Vou destrinchar cada parte com número, código de ficha e a base legal, inclusive a polêmica de a Coinbase ser nacional ou estrangeira, que a Receita ainda não fechou. Mas guarde a frase acima, porque ela já responde a dúvida que mais aparece.
A Coinbase é nacional ou estrangeira? O ponto que a Receita ainda não fechou
Começo pela parte que a maioria dos guias finge que está resolvida, e não está. A classificação da Coinbase para fins de Imposto de Renda é genuinamente disputada, e a Receita Federal não publicou posição vinculante sobre ela.
De um lado, existe uma Coinbase Brasil LTDA com CNPJ ativo no cadastro da Receita, e em 2023 a empresa chegou a comunicar operação como entidade brasileira. De outro, em 2024 o próprio suporte da Coinbase declarou que não é corretora nacional, que não opera com CNPJ para o serviço e que não faz o reporte que as plataformas nacionais fazem. São dois fatos que apontam para lados opostos, e ambos são verdadeiros.
Quem decide o critério é a Receita. A Lei 14.754 delegou a ela definir quando a operação de uma plataforma é nacional ou estrangeira, e isso segue em aberto. A expectativa é que a DeCripto, que começa a valer em julho de 2026, force essa classificação formal, porque obriga as plataformas a se enquadrarem para fins de reporte.

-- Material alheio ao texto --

-- ==== Sys2Proof/Machine/Format.lean ====
section
/-! DEFINITION. The reel link formats: the check word, the header, the layout of every parcel the part sends, and the
tests on the parcels it receives (R134, R154, R173 to R178). -/

namespace Sys2Proof.Machine

/-! ### The check word -/

/-- The register after one fed bit: shifted toward its high end, and combined with 1021h when the bit shifted out
differs from the fed bit (R175). -/
def crcBit (reg : Word) (bit : Bool) : Word :=
  if reg.msb = bit then reg <<< 1 else (reg <<< 1) ^^^ 0x1021

/-- The register after one word, most significant bit first (R175). -/
def crcWord (reg w : Word) : Word := (List.range 16).foldl (fun r i => crcBit r (w.getMsbD i)) reg

/-- The register after a list of words, preset to FFFFh (R175). -/
def crc (ws : List Word) : Word := ws.foldl crcWord 0xFFFF

/-! ### Codes -/

/-- The kind codes of the header (R176). -/
def kindSamples : Nat := 1
def kindMark : Nat := 2
def kindControl : Nat := 3
def kindReply : Nat := 4
def kindNotice : Nat := 5
def kindPace : Nat := 6

/-- The code of a mark kind (R178). -/
def MarkKind.code : MarkKind → Nat
  | .reelStart => 1
  | .reelEnd => 2
  | .splice => 3
  | .speed => 4
  | .cue => 5

/-- The mark kind with a code (R178). -/
def MarkKind.ofCode : Nat → Option MarkKind
  | 1 => some .reelStart
  | 2 => some .reelEnd
  | 3 => some .splice
  | 4 => some .speed
  | 5 => some .cue
  | _ => none

/-- The code of a notice kind (R178). -/
def NoticeKind.code : NoticeKind → Nat
  | .runUnrepaired => 1
  | .runTableFull => 2
  | .sequenceGap => 3
  | .sequenceOrder => 4
  | .oversize => 5
  | .spliceLate => 6
  | .markListFull => 7
  | .level => 8
  | .gateOpened => 9
  | .gateClosed => 10
  | .laneStalled => 11
  | .laneArmed => 12
  | .laneIdle => 13
  | .humSwapped => 14
  | .intakeOverrun => 15
  | .intakeHalted => 16
  | .parcelDamaged => 17
  | .checkLocked => 18
  | .checkLost => 19
  | .checkSaturated => 20

/-- The code of an outcome (R167). -/
def OutcomeCode.code : OutcomeCode → Nat
  | .done => 0
  | .badCommand => 1
  | .badLength => 2
  | .badArgument => 3
  | .laneActive => 4
  | .laneIdle => 5
  | .noSpace => 6
  | .bankBusy => 7
  | .swapPending => 8
  | .inUse => 9
  | .notAttached => 10

/-- The code of a pace state (R178, R179). -/
def Pace.code : Pace → Nat
  | .stop => 0
  | .go => 1

/-- A lane as a code, NONE being 255 (R178, R179). -/
def laneCode : Option LaneId → Nat
  | some l => l.val
  | none => 255

/-! ### Parcels the part sends -/

/-- The words of a parcel: four header words, the payload, the check word (R176). The sequence field is 24 bits over
words 1 and 2; for a REPLY, word 2 is the tag. -/
def parcelWords (kind lane flags : Nat) (seq : SeqNum) (payload : List Word) : List Word :=
  let body :=
    [ natWord (kind * 256 + lane)
    , natWord (flags * 256 + seq.toNat / 65536)
    , seq.extractLsb' 0 16
    , natWord payload.length ] ++ payload
  body ++ [crc body]

/-- The four words of a notice entry (R178). -/
def Notice.words (n : Notice) : List Word :=
  [ natWord (n.kind.code * 256 + laneCode n.lane)
  , natWord (n.causes.field * 256 + n.seq.toNat / 65536)
  , n.seq.extractLsb' 0 16
  , n.detail ]

/-- The words of a parcel of the sample queue (R176, R178). -/
def OutParcel.words : OutParcel → List Word
  | .samples l f seq vs => parcelWords kindSamples l.val f.field seq vs
  | .mark l k seq o v => parcelWords kindMark l.val 0 seq [natWord k.code, natWord o, v]

/-- The words of a parcel of the message queue (R176, R178). -/
def Message.words : Message → List Word
  | .reply tag o lost rs =>
    parcelWords kindReply 0 (flagBit lost 0) (tag.setWidth 24) (natWord o.code :: rs)
  | .notice lost es => parcelWords kindNotice 0 (flagBit lost 0) 0 (es.flatMap Notice.words)

/-- The words of a PACE parcel (R176, R178). -/
def Pace.words (p : Pace) : List Word := parcelWords kindPace 0 0 0 [natWord p.code]

/-- The words of the parcel being sent on the delivery forward pair (R151). -/
def State.deliveryParcel (s : State) : Option (List Word) :=
  match s.delivery.transmission with
  | .none => none
  | .sample => s.delivery.samples.head?.map OutParcel.words
  | .message => s.delivery.messages.head?.map Message.words

/-- The words of the PACE parcel being sent on the intake return pair (R142). -/
def State.intakePaceParcel (s : State) : Option (List Word) := s.intake.sending.map Pace.words

/-- The symbols of a parcel: the first word as START and every later word as DATA (R174). -/
def parcelSymbols : List Word → List Symbol
  | [] => []
  | w :: ws => .start w :: ws.map .data

/-- What a pair the part drives carries (R174): the symbols of the parcel in transmission, or, with none, an IDLE symbol
at every symbol time. -/
def drivenSymbols (parcel : Option (List Word)) : List Symbol :=
  match parcel with
  | none => [.idle]
  | some ws => parcelSymbols ws

/-- The symbols sent on the delivery forward pair: none while RESET is asserted (R171), else those of the parcel in
transmission or IDLE (R174). -/
def State.deliverySymbols (s : State) : List Symbol := if s.resetLine then [] else drivenSymbols s.deliveryParcel

/-- The symbols sent on the intake return pair: none while RESET is asserted (R171), else those of the PACE parcel in
transmission or IDLE (R174). -/
def State.intakeReturnSymbols (s : State) : List Symbol :=
  if s.resetLine then [] else drivenSymbols s.intakePaceParcel

/-! ### Reading a received parcel -/

/-- The words are a parcel as a receiving pair hands it on: a decoded START word first, and the first 517 words kept and
no other (R174). -/
def isParcel (rx : List RxWord) : Bool := RxWord.parcelOk rx

/-- The words of a received parcel that the receiver keeps (R174). -/
def keptWords : List RxWord → List Word
  | [] => []
  | .word w :: rest => w :: keptWords rest
  | .symbolError :: rest => keptWords rest
  | .unkept _ :: rest => keptWords rest

/-- The check register after one more received word. A symbol error is a word of unknown value, after which the register
is unknown: the parcel fails its check word (R174, R175). -/
def intoCheck (reg : Option Word) : RxWord → Option Word
  | .word w => reg.map fun r => crcWord r w
  | .symbolError => none
  | .unkept register => reg.map fun _ => register

/-- The check register after every received word, the check word included (R175). -/
def checkRegister (rx : List RxWord) : Option Word := rx.foldl intoCheck (some 0xFFFF)

/-- The received words with one more DATA word: kept while fewer than 517 words are, else only counted and taken into
the check word (R174). -/
def receiveWord (rx : List RxWord) (w : Word) : List RxWord :=
  rx ++ [if rx.length < Config.keptWords then .word w else .unkept (crcWord ((checkRegister rx).getD 0) w)]

/-- The high and the low byte of a word. -/
def highByte (w : Word) : Nat := w.toNat / 256
def lowByte (w : Word) : Nat := w.toNat % 256

/-- The header fields (R176). A header word that was not received reads as 0; such a parcel fails a later test, as it
has fewer than 5 words (log 18). -/
def hdrKind (ws : List Word) : Nat := highByte (ws.getD 0 0)
def hdrLane (ws : List Word) : Nat := lowByte (ws.getD 0 0)
def hdrSeq (ws : List Word) : SeqNum := BitVec.ofNat 24 (lowByte (ws.getD 1 0) * 65536 + (ws.getD 2 0).toNat)
def hdrTag (ws : List Word) : Word := ws.getD 2 0
def hdrCount (ws : List Word) : Nat := (ws.getD 3 0).toNat

/-- The payload words of a parcel. -/
def payloadOf (ws : List Word) : List Word := (ws.drop 4).take (hdrCount ws)

/-- The number of words received disagrees with the length the header gives; for MARK the count must be 3 and for PACE
1 (R134 test 4, R154 test 4, R176, R177). A parcel of more than 517 words, the longest that any kind allows, fails this
test whatever its header says (R174). -/
def lengthDisagrees (ws : List Word) (received : Nat) : Bool :=
  decide (received ≠ 5 + hdrCount ws) || decide (Config.keptWords < received)
    || (decide (hdrKind ws = kindMark) && decide (hdrCount ws ≠ 3))
    || (decide (hdrKind ws = kindPace) && decide (hdrCount ws ≠ 1))

/-- The kind is one of the six (R134 test 2, R154 test 2). -/
def kindKnown (k : Nat) : Bool := decide (1 ≤ k) && decide (k ≤ 6)

/-- Test 6 of R134 and the parcel it admits: the lane, the SAMPLES count, the mark kind and the offset in range. -/
def intakeFields (ws : List Word) : IntakeVerdict :=
  let pay := payloadOf ws
  if h : hdrLane ws < 16 then
    let l : LaneId := ⟨hdrLane ws, h⟩
    if hdrKind ws = kindSamples then
      if 512 < hdrCount ws then .damaged 5 else .good (.samples l (hdrSeq ws) pay)
    else
      match MarkKind.ofCode (pay.getD 0 0).toNat with
      | some k =>
        if 511 < (pay.getD 1 0).toNat then .damaged 5
        else .good (.mark l k (hdrSeq ws) (pay.getD 1 0).toNat (pay.getD 2 0))
      | none => .damaged 5
  else .damaged 5

/-- The tests on a parcel arriving at the intake port, in the order of R134's table. -/
def intakeVerdict (rx : List RxWord) : IntakeVerdict :=
  let ws := keptWords rx
  if checkRegister rx ≠ some 0 then .damaged 1
  else if !kindKnown (hdrKind ws) then .damaged 2
  else if hdrKind ws ≠ kindSamples ∧ hdrKind ws ≠ kindMark then .misdirected
  else if lengthDisagrees ws rx.length then .damaged 3
  else if hdrKind ws = kindSamples ∧ hdrCount ws = 0 then .damaged 4
  else intakeFields ws

/-- Test 5 of R154 and the parcel it handles. -/
def returnFields (ws : List Word) : ReturnVerdict :=
  let pay := payloadOf ws
  if hdrKind ws = kindPace then
    if pay.getD 0 0 = 0 then .pace .stop
    else if pay.getD 0 0 = 1 then .pace .go
    else .damaged
  else if 257 < hdrCount ws then .damaged
  else .control { tag := hdrTag ws, payload := pay }

/-- The tests on a parcel arriving on the delivery return pair, in the order of R154's table. -/
def returnVerdict (rx : List RxWord) : ReturnVerdict :=
  let ws := keptWords rx
  if checkRegister rx ≠ some 0 then .damaged
  else if !kindKnown (hdrKind ws) then .damaged
  else if hdrKind ws ≠ kindControl ∧ hdrKind ws ≠ kindPace then .misdirected
  else if lengthDisagrees ws rx.length then .damaged
  else returnFields ws

end Sys2Proof.Machine
end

Até lá, é zona cinzenta.
Nossa posição, fundamentada e conservadora, é esta: na ausência de definição da Receita, e diante da declaração da própria Coinbase de que não é nacional somada à falta de informe e de reporte nacional da conta, o caminho mais seguro contra autuação é tratar a operação como exterior, ou seja, Lei 14.754, 15% ao ano, sem aplicar a isenção de R$ 35 mil. Ter um CNPJ de subsidiária no Brasil, por si só, não torna a operação nacional para a isenção: o que pesa é onde a custódia e a venda de fato acontecem.
Duas ressalvas honestas, porque a ambiguidade é real. Primeiro, isto não é orientação fiscal individual. Segundo, quem tiver evidência concreta de que sua conta opera pela entidade brasileira (um informe nacional, um reporte feito em seu nome) deve confirmar a classificação com o próprio contador antes de decidir. A maioria dos conteúdos sobre o tema afirma com certeza que a Coinbase é estrangeira; preferimos ser claros sobre o que ainda não foi decidido.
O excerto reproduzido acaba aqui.